Der Deutsche Aktienindex feiert seinen 35. Geburtstag – Langfristig starke Performance

Von Werner Rüppel, Frankfurt

CNBC, BBC, CNN, n-tv und natürlich ARD und ZDF. Auf allen internationalen und nationalen Fernsehsendern wird er tagtäglich mehrfach erwähnt: Der Deutsche Aktienindex, kurz Dax. Das geht bis hin zur Schalte aufs Börsenparkett, wo dann eine Reporterin oder ein Reporter den Stand des Dax mittels der großen Dax-Tafel einfängt. Auch online über Apps und Websites ist der deutsche Leitindex überall präsent. Und in jeder Qualitäts- und Wirtschaftszeitung wird täglich über seinen Stand berichtet. Kurzum: Der Börsen-Dax hat die Medien erobert. Und das zumindest hierzulande noch stärker als Dow Jones, Euro Stoxx oder auch die Notenbank EZB.

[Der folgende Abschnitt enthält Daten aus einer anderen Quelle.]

/-- One row of ACRD. -/
def acrdWork (s : State) (tile e : Nat) (c : Command) : Eng State :=
  if c.cursor ≥ c.mrows then .ok (s.setCommand tile e { c with finished := true })
  else
    let h := s.hoopOf tile e
    let l := c.hlay c.dw
    let ws := (List.range c.ncols).map fun n => accWord h.shape h.pos tile (c.arow + c.cursor) n
    let cells := ws.zipIdx.map fun p =>
      (l.cell (c.hstart c.dw) (fmtBits l.fmt) (c.cursor * l.x + p.2), acrdValue c l.fmt (s.accAt p.1).toNat)
    (s.spPutAll tile cells).andThen fun s =>
      let s := if c.clr then ws.foldl (fun s w => s.setAcc w 0) s else s
      .ok (s.setCommand tile e { c with cursor := c.cursor + 1 })

/-- One row of ACZ. -/
def aczWork (s : State) (tile e : Nat) (c : Command) : Eng State :=
  if c.cursor ≥ c.mrows then .ok (s.setCommand tile e { c with finished := true })
  else
    let h := s.hoopOf tile e
    let s := (List.range c.ncols).foldl (fun s n => s.setAcc (accWord h.shape h.pos tile (c.arow + c.cursor) n) 0) s
    .ok (s.setCommand tile e { c with cursor := c.cursor + 1 })

/-! ## Footprints (21 R371) -/

/-- Addresses of a scratchpad operand of `rows` rows of `k` elements, with its scales. -/
def hoopCells (c : Command) (w rows k blk sb : Nat) : List (Nat × Nat) :=
  let l := c.hlay w
  let bits := if l.fmt = 13 then 2 else fmtBits l.fmt
  let elems := (List.range rows).flatMap fun r => (List.range k).map fun i =>
    (l.elem (c.hstart w) bits 32 (r * l.x + i), (bits + 7) / 8)
  let scales := if blk = 0 then [] else (List.range rows).flatMap fun r =>
    (List.range ((k + blk - 1) / blk)).map fun b => (l.scale (c.hstart w) bits (r * l.x + b * blk) (b * sb), sb)
  elems ++ scales

/-- The bytes an easel operand of `rows` rows of `k` elements takes, lowest and one past the highest, past every scratchpad
offset. -/
def EaselOp.span (o : EaselOp) (rows k : Nat) : Nat × Nat :=
  let last := rows - 1
  let elems := o.elem last 0 + rowBytes (recFmt o.r) k
  let scales := if recBlk o.r = 0 then 0 else o.scale last ((k + o.blen - 1) / o.blen)
  (2 ^ 32 + o.elem 0 0, 2 ^ 32 + max elems scales)

/-- The footprints of a hoop command: its scratchpad operands, and its easel operands (R316). -/
def hoopFoot (_ : State) (_ : Nat) (c : Command) : List (Nat × Nat × Bool) :=
  let add := fun (l : List (Nat × Nat)) (wr : Bool) =>
    if l.isEmpty then [] else [((footprintOf l).1, (footprintOf l).2, wr)]
  let a := if c.ak = 1 ∧ c.mrows ≠ 0 then
      (if imgOpc c.image = 3 then hoopCells c c.aw ((c.hlay c.aw).y * (c.hlay c.aw).z) (c.hlay c.aw).x 0 0
       else if c.ta then hoopCells c c.aw c.kext c.mrows 0 0
       else hoopCells c c.aw c.mrows c.kext (if c.amx then 32 else 0) 1) else []
  let b := if c.bk = 1 ∧ (imgOpc c.image = 1 ∨ c.mrows ≠ 0) then
      (if c.tb then hoopCells c c.bw c.kext c.ncols 0 0
       else hoopCells c c.bw c.ncols c.kext (if c.bmx then 32 else if (c.hlay c.bw).fmt = 13 then c.pblock else 0)
              (if c.bmx then 1 else 2)) else []
  let d := if imgOpc c.image = 4 then hoopCells c c.dw c.mrows c.ncols 0 0 else []
  let easel := fun (use : Bool) (key w rows k : Nat) (wr : Bool) =>
    if use && decide (rows ≠ 0) && decide (k ≠ 0) then
      let p := (c.easelOp key w).span rows k
      [(p.1, p.2, wr)]
    else []
  let op := imgOpc c.image
  add a false ++ add b false ++ add d true ++ easel (c.ak == 2) 0 c.aw c.mrows c.kext false
    ++ easel (c.bk == 2 && (op == 1 || decide (c.mrows ≠ 0))) 1 c.bw c.ncols c.kext false
    ++ easel c.cap 2 c.dw c.mrows c.kext true

/-! ## The opcodes -/

/-- WLD. -/
def opWld : EngOp := { cls := 1, opc := 0x01, start := wldStart, foot := hoopFoot, work := wldWork }
/-- WLD executed by its engine. -/
def execWld (s : State) : Out := opWld.exec s
/-- MMA. -/
def opMma : EngOp := { cls := 1, opc := 0x02, start := mmaStart, foot := hoopFoot, work := mmaWork }
/-- MMA executed by its engine. -/
def execMma (s : State) : Out := opMma.exec s
/-- MMW. -/
def opMmw : EngOp := { cls := 1, opc := 0x03, start := mmaStart, foot := hoopFoot, work := mmaWork }
/-- MMW executed by its engine. -/
def execMmw (s : State) : Out := opMmw.exec s
/-- ACRD. -/
def opAcrd : EngOp := { cls := 1, opc := 0x04, foot := hoopFoot, work := acrdWork }
/-- ACRD executed by its engine. -/
def execAcrd (s : State) : Out := opAcrd.exec s
/-- ACZ. -/
def opAcz : EngOp := { cls := 1, opc := 0x05, foot := hoopFoot, work := aczWork }
/-- ACZ executed by its engine. -/
def execAcz (s : State) : Out := opAcz.exec s

end Sys2Proof.Machine
end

Der Dax ist eine echte Erfolgsgeschichte aus Frankfurt. Wenn es ihn nicht bereits gäbe, müsste frau oder man ihn schleunigst erfinden. Nun feiert er bereits seinen 35. Geburtstag. Denn der zunächst 30 Titel umfassende und im September 2021 auf 40 Aktien erweiterte deutsche Leitindex ist am 1. Juli 1988 gestartet. Auf 1.000 Punkte wurde der Aktienindex bereits per 31. Dezember 1987 normiert.

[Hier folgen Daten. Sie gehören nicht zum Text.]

/-- Whether something stands between a line and rest: a request its home has accepted, a message, a TENQ it is held for, or a
copy behind a link that holds (25 R411, R412). -/
def State.lineAtWork (s : State) (line : Nat) : Bool :=
  (s.home.get line).active.isSome || s.msgs.any (·.line == line) || s.tenqHolds line || s.copyHeld 1000 line


/-- Lines of a physical range that a cache or a home has something of. -/
def State.linesOf (s : State) (pa size : Nat) : List Nat :=
  let held := s.threads.filterMap fun p => if p.2.holds = 0 then none else some (p.2.holds - 1)
  let all : List Nat := s.home.map (·.1) ++ s.l1.map (fun p => p.1 % 2 ^ 45) ++ s.msgs.map (fun m => m.line) ++ held
  (all.filter fun line => decide (pa ≤ line * 128) && decide (line * 128 < pa + size)).dedup

/-- Whether a request is for a watched line, so that its order gate admits it (21 R375). -/
def State.watchedReq (s : State) (line : Nat) (r : Request) : Bool :=
  r.tid != 0 && (s.waitingAt (r.tid - 1) line).any fun a => s.watchedVa (waveOf (s.thread (r.tid - 1)).gid) a.va

/-- A home completes the requests it has accepted for a line and recalls every cached copy, here and elsewhere (23 R407).
Requests at an order gate, and those a link still holds, stay, to be redirected. -/
def State.freezeLine (s : State) (line : Nat) : State :=
  let queue := (s.homeLine line).queue
  let stays := fun (r : Request) => r.trip == .held || s.watchedReq line r
  let s := s.evictLine line
  let s := s.setHome line { s.homeLine line with queue := queue.filter stays }
  (queue.filter fun r => !stays r).foldl (fun s r =>
    match (if r.tid = 0 then none else s.waitingAt (r.tid - 1) line) with
    | some a => s.settleAccess (r.tid - 1) { a with hint := 2 }
    | none => s) s

/-- FREEZE (23 R407): the homes of a page complete every request they have accepted and recall every cached copy. It completes
once other packages have dropped theirs, and stays the first of the ring until then. -/
def onFreeze (pa size : Nat) : State → Option State :=
  ringCommand fun s =>
    let dropping := fun (s : State) => s.peerInv.any fun v =>
      v.line / 2 ^ 45 == s.pkg && decide (pa / 128 ≤ v.line % 2 ^ 45) && decide (v.line % 2 ^ 45 * 128 < pa + size)
    if size = 0 ∨ pa % 2 ^ 16 ≠ 0 ∨ size % 2 ^ 16 ≠ 0 ∨ pa + size > Config.hbmBytes then .refused
    else if s.frozen.contains (pa, size) then (if dropping s then .held else .done s)
    else if (s.linesOf pa size).any s.lineAtWork then .held
    else
      let s := (s.linesOf pa size).foldl State.freezeLine s
      let s := { s with frozen := s.frozen ++ [(pa, size)] }
      if dropping s then .begun s else .done s
/-- FREEZE: it happens, or nothing does. -/
def execFreeze (pa size : Nat) (s : State) : Out := happens (onFreeze pa size) s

Der Dax war aber keine völlige Neuentwicklung. Er baut auf dem bereits 30 Titel umfassenden Index der Börsen-Zeitung auf, der schon Mitte der achtziger Jahre viermal am Tag berechnet wurde und damit den Indizes anderer Zeitungen weit voraus war. „Wir hatten damals den einzigen Index in Deutschland, der mehrmals am Tag berechnet wurde. So hatten wir einen Laufindex“, berichtet Frank Mella, der als Redakteur dieser Zeitung den Index der Börsen-Zeitung (BZ-Index) betreute. Entsprechend haben dann diese Zeitung, die Frankfurter Wertpapierbörse – die Deutsche Börse AG war damals noch nicht gegründet – sowie die Arbeitsgemeinschaft der Deutschen Wertpapierbörsen den Deutschen Aktienindex entwickelt.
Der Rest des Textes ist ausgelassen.